Dr. Tertius Lydgate, the ambitious country doctor, is engaged in an equally futile search, looking for the “primitive tissue of life.” His foolish quest is an allusion to Herbert Spencer’s biological theories, which Eliot enjoyed mocking.* Like Casaubon, Lydgate continually overestimates the explanatory power of his science. But reality eventually intrudes and Lydgate’s scientific career collapses. After enduring a few financial mishaps, Lydgate ends up becoming a doctor of gout, and “considers himself a failure: he had not done what he once meant to do.” His own life becomes a testament to the limits of science.

After Casaubon dies, Dorothea, the heroine of Middlemarch, who bears an uncanny resemblance to Eliot, falls in love with Will Ladis-law, a poetic type and not-so-subtle symbol of free will. (Will is in “passionate rebellion against his inherited blot.”) Tragically, because of Casaubon’s final will (notice the emerging theme), Dorothea is unable to act on her love. If she marries Will, who is of low social rank, she loses her estate. And so she resigns herself to a wid-owed unhappiness. Many depressing pages ensue. But then Will returns to Middlemarch, and Dorothea, awakened by his presence, realizes that she wants to be with him. Without freedom, money is merely paper.

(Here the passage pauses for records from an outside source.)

-- ==== Sys2Proof/Machine/Placement.lean ====
section
/-! DEFINITION. Sys2Proof/Machine/Placement.lean: the free-tile map, origins, feasible placements, windows, mesh channels, and the
loader's checks of a placement (R112, R119 to R122, R348 to R350, R448, R462, R466, R476). -/

namespace Sys2Proof.Machine

/-! ### The free-tile map (R348, R467) -/

/-- Whether a partition owns pair n of the package. -/
def Part.owns (p : Part) (n : Nat) : Bool := p.formed && bitOf (p.pairs[Fin.ofNat 4 (dieOf n)]).toNat (n % 48)

/-- Whether both tiles of a pair have joined (R467). -/
def State.pairJoined (s : State) (n : Nat) : Bool :=
  s.joined.contains (islandOf n) && s.joined.contains (dieOf n * 128 + memoryIndex n)

/-- Whether a graph, or a completion record that waits (R454), holds a compute tile. -/
def State.tileHeld (s : State) (n : Nat) : Bool :=
  (s.runOfTile n).isSome || s.parts.toList.any (fun p => p.heldTiles.any (fun x => x.2.contains n))

/-- A bit of a partition's free-tile map. -/
def State.tileFree (s : State) (p : Fin 16) (n : Nat) : Bool :=
  (s.part p).owns n && s.pairJoined n && !s.tileHeld n && !s.seqEclipsed n

/-- A map of the 192 compute tiles. -/
def mapOf (f : Nat → Bool) : BitVec 192 :=
  BitVec.ofNat 192 ((List.range 192).foldl (fun acc i => if f i then acc + 2 ^ i else acc) 0)

/-- Compute tiles that a partition's graphs hold. -/
def State.tilesHeld (s : State) (p : Fin 16) : Nat :=
  (List.range 192).countP (fun n => (s.part p).owns n && s.tileHeld n)

/-- Running slots that a partition uses. -/
def State.slotsUsed (s : State) (p : Fin 16) : List Nat := (s.runs.filter (fun r => r.part == p.val)).map (fun r => r.slot)

/-! ### Origins and footprints (R349, R350) -/

/-- The compute-tile ordinal that an origin names; none where a bit that must be 0 is set or the ordinal is above 47. -/
def originTile (o : Nat) : Option Nat :=
  if o % 64 ≠ 0 || 2 ^ 14 ≤ o || 48 ≤ bitsOf o 13 8 then none else some (bitsOf o 7 6 * 48 + bitsOf o 13 8)

/-- The origin that a compute tile is. -/
def originOf (n : Nat) : Nat := dieOf n * 64 + n % 48 * 256

/-- The tile of a footprint entry at an origin, by package ordinal; none off its die. -/
def entryTile (origin : Nat) (dx dy : Int) (dd : Nat) : Option Nat :=
  let x := (computeX origin : Int) + dx
  let y := (pairY origin : Int) + dy
  if 0 ≤ x && x < 12 && 0 ≤ y && y < 8 then some (ordinalAt (dieOf origin ^^^ dd) x.toNat y.toNat) else none

/-- A footprint placed: compute tiles and memory tiles with their sizes, each by footprint index. -/
structure Placed where
  origin : Nat
  tiles : List (Nat × Nat)
  mtiles : List (Nat × Nat × Nat)
  deriving DecidableEq, Repr

/-- All of a list's answers, or none. -/
def allSome {α : Type} : List (Option α) → Option (List α)
  | [] => some []
  | none :: _ => none
  | some x :: xs => (allSome xs).map (fun ys => x :: ys)

/-- A footprint at an origin; none where an entry lies off its die. -/
def placeAt (g : Graph) (origin : Nat) : Option Placed :=
  match allSome (g.compute.map (fun c => entryTile origin c.dx c.dy c.dd)), allSome (g.memory.map (fun m => entryTile origin m.dx m.dy m.dd)) with
  | some ts, some ms =>
    some ⟨origin, (List.range ts.length).zip ts, (List.range ms.length).zip (ms.zip (g.memory.map (fun m => m.size)))⟩
  | _, _ => none

/-! ### Windows (R112) -/

/-- Bytes of a scratchpad (R12). -/
def padSize : Nat := 2 * 2 ^ 20

/-- The base of a new window of a size: the lowest that overlaps none (log entry 29). -/
def windowBase (ws : List Window) (size : Nat) : Option Nat :=
  minBy id ((0 :: ws.map (fun w => w.base + w.size)).filter (fun b =>
    b + size ≤ padSize && ws.all (fun w => b + size ≤ w.base || w.base + w.size ≤ b)))

/-! ### Mesh channels (R122, R462) -/

/-- A stream channel of a mesh link: die, column, row, direction, channel. -/
structure Hop where
  die : Nat
  x : Nat
  y : Nat
  dir : Nat
  channel : Nat
  deriving DecidableEq, Repr

/-- The hops of a mesh route from a router on, and the crossings of die edges. -/
def walkHops : Nat → Nat → Nat → List Nat → List Hop × List (Nat × Nat)
  | _, _, _, [] => ([], [])
  | d, x, y, h :: hs =>
    let dir := h / 256; let hop : Hop := ⟨d, x, y, dir, h / 16 % 16⟩
    match neighbour x y dir with
    | some (x', y') => let r := walkHops d x' y' hs; (hop :: r.1, r.2)
    | none =>
      let axis := if dir % 2 = 1 then 0 else 1
      let x' := if dir = 1 then 0 else if dir = 3 then 11 else x
      let y' := if dir = 0 then 7 else if dir = 2 then 0 else y
      let r := walkHops (d ^^^ (axis + 1)) x' y' hs
      (hop :: r.1, (d, axis) :: r.2)

/-- The mesh routes of an image. -/
def Image.meshRoutes (i : Image) : List (List DWord) := (groupRoutes i.routes []).filter (fun ws => field (ws.headD 0#64) 1 0 == 1)

/-- The hops and crossings of a mesh route of a tile's image: it starts at the router of the memory tile that its producer's side
faces. -/
def routeWalk (t : Nat) (i : Image) (ws : List DWord) : List Hop × List (Nat × Nat) :=
  match neighbour (computeX t) (pairY t) (bwPhys (i.bind (field (ws.headD 0#64) 9 3)) / 256) with
  | none => ([], [])
  | some (x, y) => walkHops (dieOf t) x y (ws.flatMap routeHops)

/-- The hops and crossings of the mesh routes of an image on a tile. -/
def imageHops (t : Nat) (i : Image) : List Hop × List (Nat × Nat) :=
  i.meshRoutes.foldl (fun acc ws => let r := routeWalk t i ws; (acc.1 ++ r.1, acc.2 ++ r.2)) ([], [])

/-- The hops and crossings of a fabric load. -/
def loadHops (g : Graph) (load : Nat) (tiles : List (Nat × Nat)) : List Hop × List (Nat × Nat) :=
  g.blockList.foldl (fun acc b =>
    match g.strands[b.strand]? with
    | none => acc
    | some e =>
      match (if e.load = load then tiles.find? (fun x => x.1 == e.tile) else none) with
      | none => acc
      | some t => let r := imageHops t.2 b.image; (acc.1 ++ r.1, acc.2 ++ r.2)) ([], [])

/-- The link channels that crossings hold; none where one has no path. -/
def State.linkChannels (s : State) (cs : List (Nat × Nat)) : Option (List (Nat × Nat)) :=
  (allSome (cs.map (fun c => s.linkPath c.1 c.2))).map (fun l => l.flatMap id)

/-- Whether every route of a load can hold a channel on every hop beside the loads that run (R122). -/
def State.channelsFree (s : State) (g : Graph) (load : Nat) (tiles : List (Nat × Nat)) : Bool :=
  let mine := loadHops g load tiles
  let others := s.runs.map (fun r => loadHops r.graph r.load r.tiles)
  let taken := others.flatMap (fun x => x.1)
  match s.linkChannels mine.2 with
  | none => false
  | some ls =>
    let all := ls ++ (others.map (fun x => (s.linkChannels x.2).getD [])).flatMap id
    mine.1.all (fun h => !taken.contains h) && ls.all (fun l => all.count l ≤ 256)

/-! ### Feasibility (R349) -/

/-- Whether an image names on a tile a collar unit that is eclipsed or whose switch box is, or routes an edge through an eclipsed switch
box (R380). -/
def State.imageEclipsed (s : State) (t : Nat) (i : Image) : Bool :=
  (List.range i.count).any (fun u => (decide (opClass (uOp (i.unit u)) ≠ some .core) || uOp (i.unit u) == 0xC1)
      && ((i.places u).getD []).any (s.collarEclipsed t))
    || ((groupRoutes i.routes []).filter (fun ws => field (ws.headD 0#64) 1 0 == 0)).any (fun ws =>
      (ws.flatMap routeHops).any (fun h => s.eclipsed (unitId (dieOf t) (computeIndex t) 2 h)))

/-- Whether an image on a tile has an M-class or X-class unit on a side that faces no memory tile (R7). -/
def Image.faceless (i : Image) (t : Nat) : Bool :=
  (List.range i.count).any (fun u =>
    let cls := opClass (uOp (i.unit u))
    (decide (cls = some .m) || decide (cls = some .x)) && (facing t (bwPhys (i.bind u) / 256)).isNone)

/-- Whether a block of a graph names an eclipsed collar unit or switch box. -/
def State.namesEclipsed (s : State) (g : Graph) (x : Placed) : Bool :=
  g.blockList.any (fun b =>
    match (g.strands[b.strand]?).bind (fun e => x.tiles.find? (fun y => y.1 == e.tile)) with
    | none => false
    | some t => s.imageEclipsed t.2 b.image)

/-! ### Spares (R371) -/

/-- The collar units of a class that a portable image takes: those of its own units, and with spares those of the copies and of the check
and vote units that its dual and triple units need as well (R305, R371). -/
def Image.takes (i : Image) (cls : Cls) (spares : Bool) : Nat :=
  ((List.range i.count).map (fun u =>
    let w := i.unit u; let r := uRep w; let sides := i.classOf u
    let own := if decide (opClass (uOp w) = some cls) then r * (if spares then 1 + sides else 1) else 0
    let checks := if spares && decide (cls = .c) && sides != 0 then r * (if guardedMem (uOp w) then 2 else 1) else 0
    own + checks)).foldl (· + ·) 0

/-- The units of a class that a tile has for a translation which avoids some: M and X units only where they face a memory tile (R7). -/
def classUnits (t : Nat) (avoid : List Word) (cls : Cls) : Nat :=
  (List.range 1024).countP (fun p => decide (physClass p = cls) && !avoid.contains (collarId t p)
    && !avoid.contains (unitId (dieOf t) (computeIndex t) 2 p)
    && !((decide (cls = .m) || decide (cls = .x)) && (facing t (p / 256)).isNone))

/-- Whether the strands of a load on a tile, whose regions share no unit, need more units of a class than the tile has: of each strand
the block that takes most. -/
def classShort (g : Graph) (x : Placed) (avoid : List Word) (spares : Bool) : Bool :=
  (List.range g.loads).any (fun l => x.tiles.any (fun t =>
    let mine := (List.range g.strands.length).filter (fun k => match g.strands[k]? with
      | some e => e.load == l && e.tile == t.1
      | none => false)
    ([.a, .w, .q, .s, .m, .x, .c] : List Cls).any (fun cls =>
      classUnits t.2 avoid cls < (mine.map (fun k =>
        ((g.blockList.filter (fun b => b.strand == k)).map (fun b => b.image.takes cls spares)).foldl max 0)).foldl (· + ·) 0)))

/-- Whether a load of a graph binds a matrix core. -/
def Graph.bindsCore (g : Graph) : Bool :=
  g.strands.any (fun e => bCore (e.region ++ 0#64)) || g.parsed.any (fun i => !(i.withOp 0xC0).isEmpty)

/-- Whether a placement is feasible for a partition; a decommissioned device runs no graph (R468). -/
def State.feasible (s : State) (p : Fin 16) (g : Graph) (x : Placed) : Bool :=
  decide (s.lifecycle ≠ 3#2) && x.tiles.all (fun t => s.tileFree p t.2)
    && !(g.bindsCore && x.tiles.any (fun t => s.coreEclipsed t.2))
    && !(g.native && s.namesEclipsed g x)
    && x.mtiles.all (fun m => (s.part p).owns m.2.1 && s.pairJoined m.2.1 && !s.mtileEclipsed m.2.1
        && (windowBase (s.mtile m.2.1).windows m.2.2).isSome)
    && decide (s.tilesHeld p + x.tiles.length ≤ (s.part p).tileQuota)
    && decide ((s.slotsUsed p).length < min (s.part p).slotQuota 32)

/-! ### The loader's checks of a placement (R448, R476) -/

/-- A placement of an AG word as the checks see it: load, memory tile, opcode, strand, block, unit, word. -/
structure AgAt where
  load : Nat
  tile : Nat
  mtile : Option Nat
  op : Nat
  strand : Nat
  block : Nat
  unit : Nat
  word : BitVec 256
  deriving DecidableEq, Repr

/-- The AG placements of a graph at a placement; a spare copy's requests are its unit's, which has the placement (R371). -/
def agPlaces (g : Graph) (x : Placed) : List AgAt :=
  g.blockList.flatMap (fun b =>
    match g.strands[b.strand]? with
    | none => []
    | some e =>
      match x.tiles.find? (fun y => y.1 == e.tile) with
      | none => []
      | some t => ((List.range b.image.count).filter (fun u => !b.image.spare u)).filterMap (fun u =>
          let w := b.image.unit u
          (g.agWord w).map (fun a =>
            ⟨e.load, t.2, facing t.2 (bwPhys (b.image.bind u) / 256), uOp w, b.strand, b.block, u, a⟩)))

/-- Whether two placements stand in one store or line buffer (R119, R121), or in one FIFO (R466). -/
def AgAt.groups (a b : AgAt) : Bool :=
  decide (a.mtile = b.mtile) && agMode a.word == agMode b.word && agBase a.word == agBase b.word && agExtent a.word == agExtent b.word
    && (if agMode a.word = 1 then agSpill a.word == agSpill b.word
        else agBuffers a.word == agBuffers b.word && agPrivate a.word == agPrivate b.word && a.load == b.load)

/-- 0x0404: a store with no writer or with two, or a FIFO grouping that breaks R466. -/
def groupBad (l : List AgAt) (a : AgAt) : Bool :=
  let mine := l.filter (fun b => a.groups b && !indexedOp b.op)
  let writers := mine.countP (fun b => agWrite b.word)
  !indexedOp a.op && (writers != 1 || (agMode a.word == 1 && mine.length != 2))

/-- The edges that FIFOs add to a graph: from each store to the load that shares its FIFO (R102, R466). -/
def fifoArcs (g : Graph) (l : List AgAt) : List ((Nat × Nat) × (Nat × Nat)) :=
  let node (a : AgAt) : Nat × Nat := (g.blockList.findIdx (fun b => b.strand == a.strand && b.block == a.block), a.unit)
  (l.filter (fun a => agMode a.word == 1 && agWrite a.word)).flatMap (fun a =>
    (l.filter (fun b => a.groups b && !agWrite b.word && !indexedOp b.op)).map (fun b => (node a, node b)))

/-- 0x0405: a FIFO between fabric loads without spill. -/
def spillBad (l : List AgAt) (a : AgAt) : Bool :=
  agMode a.word == 1 && !agSpill a.word && l.any (fun b => a.groups b && b.load != a.load)

/-- 0x0406: a line-buffer reader beyond its lines, or lines that do not fill the buffer (R121). -/
def linesBad (l : List AgAt) (a : AgAt) : Bool :=
  agMode a.word == 2 && (match l.find? (fun b => a.groups b && agWrite b.word) with
    | none => false
    | some w =>
      let len := agCount w.word 0; let lines := agCount w.word 1
      len * lines != agExtent w.word || (!agWrite a.word && decide ((len * lines : Nat) ≤ agHi a.word)))

/-- AGs of a memory tile that are not eclipsed (R380). -/
def State.agsOf (s : State) (m : Nat) : Nat := (s.agNumbers m).length

/-- Whether an M-class or X-class unit stands on a side that faces no memory tile (R7). -/
def sideBad (g : Graph) (x : Placed) : Bool :=
  g.blockList.any (fun b =>
    match (g.strands[b.strand]?).bind (fun e => x.tiles.find? (fun y => y.1 == e.tile)) with
    | none => false
    | some t => b.image.faceless t.2)

/-- The codes that a placement raises. -/
def State.placementCodes (s : State) (g : Graph) (x : Placed) : List Nat :=
  let l := agPlaces g x
  let size (a : AgAt) : Nat := match a.mtile with
    | none => padSize
    | some m => match x.mtiles.find? (fun y => y.2.1 == m) with
      | some y => y.2.2
      | none => 0
  let crowded := x.mtiles.any (fun m =>
    (dedup (l.map (fun a => a.load))).any (fun k => s.agsOf m.2.1 < l.countP (fun a => a.load == k && decide (a.mtile = some m.2.1)) + s.placedAgs m.2.1))
  reject (sideBad g x || crowded || (!g.native && s.namesEclipsed g x)) 0x0306
    ++ (if g.native then [] else g.blockList.flatMap (fun b => (b.image.check (g.initPorts b) (g.fifoUnits b.image) (g.otherRegions b.strand) g.streamSizes).toList
      ++ reject (streamDepthBad g b.image) 0x0307))
    ++ reject ((List.range g.loads).any (fun k => let h := (loadHops g k x.tiles).1; h.length != (dedup h).length)) 0x0304
    ++ reject (l.any (fun a => agWindowBad a.word (size a))) 0x0403
    ++ reject (l.any (groupBad l)) 0x0404
    ++ reject (l.any (spillBad l)) 0x0405
    ++ reject (l.any (linesBad l)) 0x0406
    ++ reject (cycleBad g (fifoArcs g l)) 0x0502
    ++ reject (l.any (fun a => agTransformBad a.word (size a))) 0x0407

end Sys2Proof.Machine
end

She renounces Casaubon’s estate and runs away with her true love. Embracing Will is her first act of free will. They live happily ever after, in “the realm of light and speech.”

But Middlemarch, a novel that denies all easy answers, is more complicated than its happy ending suggests. (Virginia Woolf called Middlemarch “one of the few English novels written for grown-up people.”) Eliot had read too much Darwin to trust in the lasting presence of joy. She admits that each of us is born into a “hard, unaccommodating Actual.” This is why Dorothea, much to Eliot’s dismay, could not end the novel as a single woman. She was still trapped by the social conventions of the nineteenth century. As Eliot admonishes in the novel’s final paragraphs, “There is no creature whose inward being is so strong that it is not greatly determined by what lies outside it.”

In her intricate plots, Eliot wanted to demonstrate how the outside and the inside, our will and our fate, are in fact inextricably entangled. “Every limit is a beginning as well as an ending,” Eliot confesses in Middlemarch. Our situation provides the raw material out of which we make our way, and while it is important “never to beat and bruise one’s wings against the inevitable,” it is always possible “to throw the whole force of one’s soul towards the achievement of some possible better.” You can always change your life.